> PROBLEM DESCRIPTION
Using the records below, output the stretch that opens with the line containing "theorem pad_get (i" and closes with the line containing "are the length field. -/", exactly and including both lines, with nothing more.

*** Opening EXERCISE MATERIAL ***

theorem pushByte (b : Byte) : (pushByte b s).Absorbed (m ++ [b]) := by
  have hstored := h.stored b
  obtain ⟨hphase, hlen, hbuflen, hchain, -⟩ := h
  have hlength : (m ++ [b]).length = m.length + 1 := List.length_append
  refine ⟨(pushByte_phase s b).trans hphase, ?len, ?buflen, ?chain, ?buf⟩
  case len =>
    rw [pushByte_len, hlen, hlength, BitVec.ofNat_add]
    rfl
  case buflen =>
    rw [pushByte_buflen_val, hlength, hbuflen]
    omega
  case chain =>
    have hkept : chainAfter (m ++ [b]) (m.length / 64) = s.chain :=
      (chainAfter_append m [b] _ (by omega)).trans hchain.symm
    rw [pushByte_chain, hlength]
    by_cases hfull : s.buflen.val = 63
    · have hnext : (m.length + 1) / 64 = m.length / 64 + 1 := by omega
      have hblock : blockAt (m ++ [b]) (m.length / 64) = s.buf.set s.buflen b :=
        blockAt_eq fun i => hstored i (Fin.le_def.2 (by have := i.isLt; omega))
      rw [if_pos hfull, hnext, chainAfter_succ, hkept, hblock]
    · have hsame : (m.length + 1) / 64 = m.length / 64 := by omega
      rw [if_neg hfull, hsame, hkept]
  case buf =>
    intro i hi
    rw [Fin.lt_def, pushByte_buflen_val] at hi
    have hsame : (m.length + 1) / 64 = m.length / 64 := by omega
    rw [pushByte_buf, hlength, hsame]
    exact hstored i (Fin.le_def.2 (by omega))

theorem pushBytes (bs : List Byte) : (pushBytes bs s).Absorbed (m ++ bs) := by
  induction bs generalizing m s with
  | nil => exact (List.append_nil m).symm ▸ h
  | cons b bs ih => exact List.append_cons m b bs ▸ ih (h.pushByte b)

end State.Absorbed

/-! ### The padded message, byte by byte -/

section
variable (m : List Byte)

theorem pad_getElem?_message {j : Nat} (hj : j < m.length) : (pad m)[j]? = m[j]? := by
  rw [pad_eq, List.getElem?_append_left hj]

theorem pad_getElem?_field {k : Nat} (hk : k < 8) :
    (pad m)[(pad m).length - 8 + k]? = some ((lengthField m.length).getD k 0#8) := by
  have hlt : k < (lengthField m.length).length := hk
  rw [← List.getElem?_drop, pad_drop_field, List.getElem?_eq_getElem hlt, List.getD_eq_getElem _ _ hlt]

/-- The blocks before the last ones are the full blocks of the message. -/
theorem blockAt_pad {i : Nat} (hi : i < m.length / 64) : blockAt (pad m) i = blockAt m i := by
  rw [pad_eq]
  exact blockAt_append _ _ _ (by omega)

theorem chainAfter_pad : chainAfter (pad m) (m.length / 64) = chainAfter m (m.length / 64) := by
  rw [pad_eq]
  exact chainAfter_append _ _ _ (by omega)

end

/-! ### The blocks of PadFinal are the last blocks of the padded message (R61) -/

namespace State.Absorbed

variable {m : List Byte} {s : State} (h : s.Absorbed m)
include h

theorem bitLength : bytesBe64 (s.len * 8) = lengthField m.length := by
  obtain ⟨-, hlen, -⟩ := h
  rw [lengthField, hlen, BitVec.ofNat_mul]
  rfl

theorem buflen_val : s.buflen.val = m.length % 64 := by
  obtain ⟨-, -, hbuflen, -⟩ := h
  exact hbuflen

/-- The padded message where PadFinal starts: the bytes of BUF, the mark, and zeros up to the length field. -/
theorem pad_get (i : Fin 64) (hz : 64 * (m.length / 64) + i.val ≤ m.length + zeroCount m.length) :
    (pad m)[64 * (m.length / 64) + i.val]? = some (firstBlock s)[i] := by
  obtain ⟨-, -, hbuflen, -, hbuf⟩ := h
  rw [firstBlock_get]
  split_ifs with hgt heq
  · exact pad_getElem?_zero m (by omega) hz
  · have hidx : 64 * (m.length / 64) + i.val = m.length := by
      rw [heq, hbuflen]
      exact Nat.div_add_mod m.length 64
    rw [hidx, pad_getElem?_mark]
  · have hlt : i < s.buflen := lt_of_le_of_ne (Fin.le_def.2 (Nat.le_of_not_lt hgt)) heq
    rw [pad_getElem?_message m (by omega)]
    exact hbuf i hlt

/-- The last eight bytes of the last block are the length field. -/
theorem pad_get_field {n : Nat} (hn : (pad m).length = 64 * (n + 1)) (i : Fin 64) (hi : 56 ≤ i.val) :
    (pad m)[64 * n + i.val]? = some ((bytesBe64 (s.len * 8)).getD (i.val - 56) 0#8) := by
  have hlt := i.isLt
  have hidx : 64 * n + i.val = (pad m).length - 8 + (i.val - 56) := by omega
  rw [hidx, pad_getElem?_field m (by omega), h.bitLength]

theorem blockAt_pad_one (hs : s.buflen.val ≤ 55) : blockAt (pad m) (m.length / 64) = oneBlock s := by
  have hbuflen := h.buflen_val
  have hcount := zeroCount_of_le (hbuflen ▸ hs)
  have hlength := pad_length_blocks m
  apply blockAt_eq
  intro i
  rw [oneBlock_get]
  by_cases hi : 56 ≤ i.val
  · rw [if_pos hi, h.pad_get_field (by omega) i hi]
  · rw [if_neg hi, h.pad_get i (by omega), firstBlock_get]

theorem blockAt_pad_first (hs : 56 ≤ s.buflen.val) : blockAt (pad m) (m.length / 64) = firstBlock s := by
  have hbuflen := h.buflen_val
  have hcount := zeroCount_of_ge (hbuflen ▸ hs)
  exact blockAt_eq fun i => h.pad_get i (by omega)

theorem blockAt_pad_second (hs : 56 ≤ s.buflen.val) : blockAt (pad m) (m.length / 64 + 1) = secondBlock s := by
  have hbuflen := h.buflen_val
  have hcount := zeroCount_of_ge (hbuflen ▸ hs)
  have hlength := pad_length_blocks m
  apply blockAt_eq
  intro i
  rw [secondBlock_get]
  by_cases hi : 56 ≤ i.val
  · rw [if_pos hi, h.pad_get_field (by omega) i hi]
  · rw [if_neg hi, pad_getElem?_zero m (by omega) (by omega)]

theorem finalBlocks_eq : finalBlocks s = (List.range ((pad m).length / 64 - m.length / 64)).map
    fun i => blockAt (pad m) (m.length / 64 + i) := by
  have hbuflen := h.buflen_val
  have hlength := pad_length_blocks m
  rw [finalBlocks]
  by_cases hs : s.buflen.val ≤ 55
  · have hone : (pad m).length / 64 - m.length / 64 = 1 := by omega
    rw [if_pos hs, hone, ← h.blockAt_pad_one hs]
    rfl
  · have htwo : (pad m).length / 64 - m.length / 64 = 2 := by omega
    rw [if_neg hs, htwo, ← h.blockAt_pad_first (by omega), ← h.blockAt_pad_second (by omega)]
    rfl
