-- ==== Sys2Proof/Machine/Framer.lean ====
section
/-! DEFINITION. The framer of 43_framer.md: nibble expansion and contraction, ENCODE and DECODE. -/

namespace Sys2Proof.Machine

/-! ## Nibbles -/

/-- `expand(b) = (b & 0x0F, b >> 4)`, low nibble first (R150, R37). -/
def expand (b : Byte) : Byte × Byte := (b &&& 0x0F, b >>> 4)

/-- `contract(lo, hi)` with `lo` at wire index `p` (R151); under `reject` the low byte is tested first. -/
def contract (policy : NibblePolicy) (lo hi : Byte) (p : Nat) : Except Err Byte :=
  match policy with
  | .reject =>
    if zext lo > 0x0F then .error (nibbleRange p)
    else if zext hi > 0x0F then .error (nibbleRange (p + 1))
    else .ok (BitVec.ofNat 8 (zext lo + zext hi <<< 4))
  | .wrap8 => .ok (BitVec.ofNat 8 (zext lo + zext hi <<< 4))

/-- `NIBX b` (R152): `RES <- (hi << 8) | lo`. -/
def execNibx (a : Byte) (s : State) : Host.Outcome State Fault Refusal :=
  complete s (pure (s.setRes ((expand a).2 ++ (expand a).1)))

/-- `NIBC lo, hi` (R153), with wire positions 0 and 1. -/
def execNibc (a v : Byte) (s : State) : Host.Outcome State Fault Refusal :=
  complete s do
    let b ← lift (contract s.cfg.nibble a v 0)
    pure (s.setRes (b.setWidth 16))

/-! ## ENCODE -/

/-- The header bytes (30_encoding.md R59). -/
def header : List Byte := [0xF0, 0x0F, 0x02]

/-- The footer byte (R59). -/
def footer : Byte := 0xF7

/-- The dump type and the frame's patch count for a patch count `n > 0` (R154). -/
def dumpFor (n : Nat) : Byte × Nat := if n = 1 then (0x01, 1) else (0x02, bankN)

/-- Patch `i` of a frame built from `n` patches: the slot, or a fresh default patch, which reads no state (R156). -/
def framePatch (s : State) (n i : Nat) : Patch := if i < n then s.slot i else defaultPatch s.cfg

/-- The wire index of logical offset `q` of patch `i` (20_memory.md R51). -/
def wireIndex (i q : Nat) : Nat := 5 + 204 * i + 2 * q

/-- The two wire bytes of every logical byte of a run, in order (R155). -/
def expandRun : List Byte → List Byte
  | [] => []
  | b :: bs => (expand b).1 :: (expand b).2 :: expandRun bs

/-- The payload of `m` patches from patch `i` on (R155). -/
def payload (s : State) (n : Nat) : Nat → Nat → Except Err (List Byte)
  | 0, _ => .ok []
  | m + 1, i => do
    let r ← (serialize s.cfg (framePatch s n i)).mapError (fun e => { e with pos := wireIndex i e.pos })
    let rest ← payload s n m (i + 1)
    pure (expandRun r ++ rest)

/-- The whole frame: header, channel, dump type, payload, footer (R36, R51, R155). -/
def frame (s : State) (ch : Byte) (n : Nat) : Except Err (List Byte) := do
  let p ← payload s n (dumpFor n).2 0
  pure (header ++ [ch, (dumpFor n).1] ++ p ++ [footer])

/-- `ENCODE ch, n` (R155): writes OUT and OUT_LEN only. -/
def execEncode (a : Byte) (b : Half) (s : State) : Host.Outcome State Fault Refusal :=
  complete s do
    require (zext b != 0) zeroPatches
    let f ← lift (frame s a (zext b))
    let t ← memWrite s .out 0 f
    pure (t.setOutLen f.length)

/-! ## DECODE (R158, R159) -/

/-- `take()`: the byte at the cursor, and the cursor after it. -/
def take (s : State) (c : Nat) : Cmd (Byte × Nat) := do
  require (c < zext s.inLen) (truncated (zext s.inLen))
  let b ← memReadByte s .inp c
  pure (b, c + 1)

/-- The header bytes still to be read, the first at index `k`. -/
def takeHeader (s : State) : List Byte → Nat → Cmd Nat
  | [], c => .ok c
  | h :: hs, c => do
    let (b, c') ← take s c
    require (b == h) (badHeader c)
    takeHeader s hs c'

/-- `m` nibble pairs: "Both bytes of a pair are taken before `contract` checks them". -/
def takePairs (s : State) : Nat → Nat → Cmd (List Byte × Nat)
  | 0, c => .ok ([], c)
  | m + 1, c => do
    let (lo, c1) ← take s c
    let (hi, c2) ← take s c1
    let b ← lift (contract s.cfg.nibble lo hi c)
    let (bs, c3) ← takePairs s m c2
    pure (b :: bs, c3)

/-- `m` patches, the first being patch `i`: all 204 wire bytes of a patch are contracted before it is deserialized (R159). -/
def takePatches (s : State) : Nat → Nat → Nat → Cmd (List Patch × Nat)
  | 0, _, c => .ok ([], c)
  | m + 1, i, c => do
    let (r, c1) ← takePairs s patchLen c
    let p ← lift ((deserialize s.cfg r).mapError (fun e => { e with pos := wireIndex i e.pos }))
    let (ps, c2) ← takePatches s m (i + 1) c1
    pure (p :: ps, c2)

/-- The patch count a dump-type byte selects (30_encoding.md R60). -/
def patchCount (dt : Byte) : Cmd Nat :=
  if dt = 0x01 then .ok 1 else if dt = 0x02 then .ok bankN else raise badDumpType

/-- `TRAILING_POLICY` at the cursor after the footer (R160). -/
def checkTrailing (s : State) (c : Nat) : Cmd Unit :=
  match s.cfg.trailing with
  | .ignore => .ok ()
  | .reject => require (zext s.inLen ≤ c) (trailing c)

/-- The parsed frame: channel, dump type and patches. -/
def parseFrame (s : State) : Cmd (Byte × Byte × List Patch) := do
  let c ← takeHeader s header 0
  let (ch, c) ← take s c
  let (dt, c) ← take s c
  let n ← patchCount dt
  let (ps, c) ← takePatches s n 0 c
  let (b, c') ← take s c
  require (b == footer) (badFooter c)
  checkTrailing s c'
  pure (ch, dt, ps)

/-- `DECODE` (R158): the slots and the frame registers are written only when the whole frame has parsed (R161). -/
def execDecode (s : State) : Host.Outcome State Fault Refusal :=
  complete s do
    let (ch, dt, ps) ← parseFrame s
    pure ((s.setSlots 0 ps).setFrame ch dt ps.length)

end Sys2Proof.Machine
end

*** Closing EXERCISE MATERIAL ***

> TASK ANSWER
theorem pad_get (i : Fin 64) (hz : 64 * (m.length / 64) + i.val ≤ m.length + zeroCount m.length) :
    (pad m)[64 * (m.length / 64) + i.val]? = some (firstBlock s)[i] := by
  obtain ⟨-, -, hbuflen, -, hbuf⟩ := h
  rw [firstBlock_get]
  split_ifs with hgt heq
  · exact pad_getElem?_zero m (by omega) hz
  · have hidx : 64 * (m.length / 64) + i.val = m.length := by
      rw [heq, hbuflen]
      exact Nat.div_add_mod m.length 64
    rw [hidx, pad_getElem?_mark]
  · have hlt : i < s.buflen := lt_of_le_of_ne (Fin.le_def.2 (Nat.le_of_not_lt hgt)) heq
    rw [pad_getElem?_message m (by omega)]
    exact hbuf i hlt

/-- The last eight bytes of the last block are the length field. -/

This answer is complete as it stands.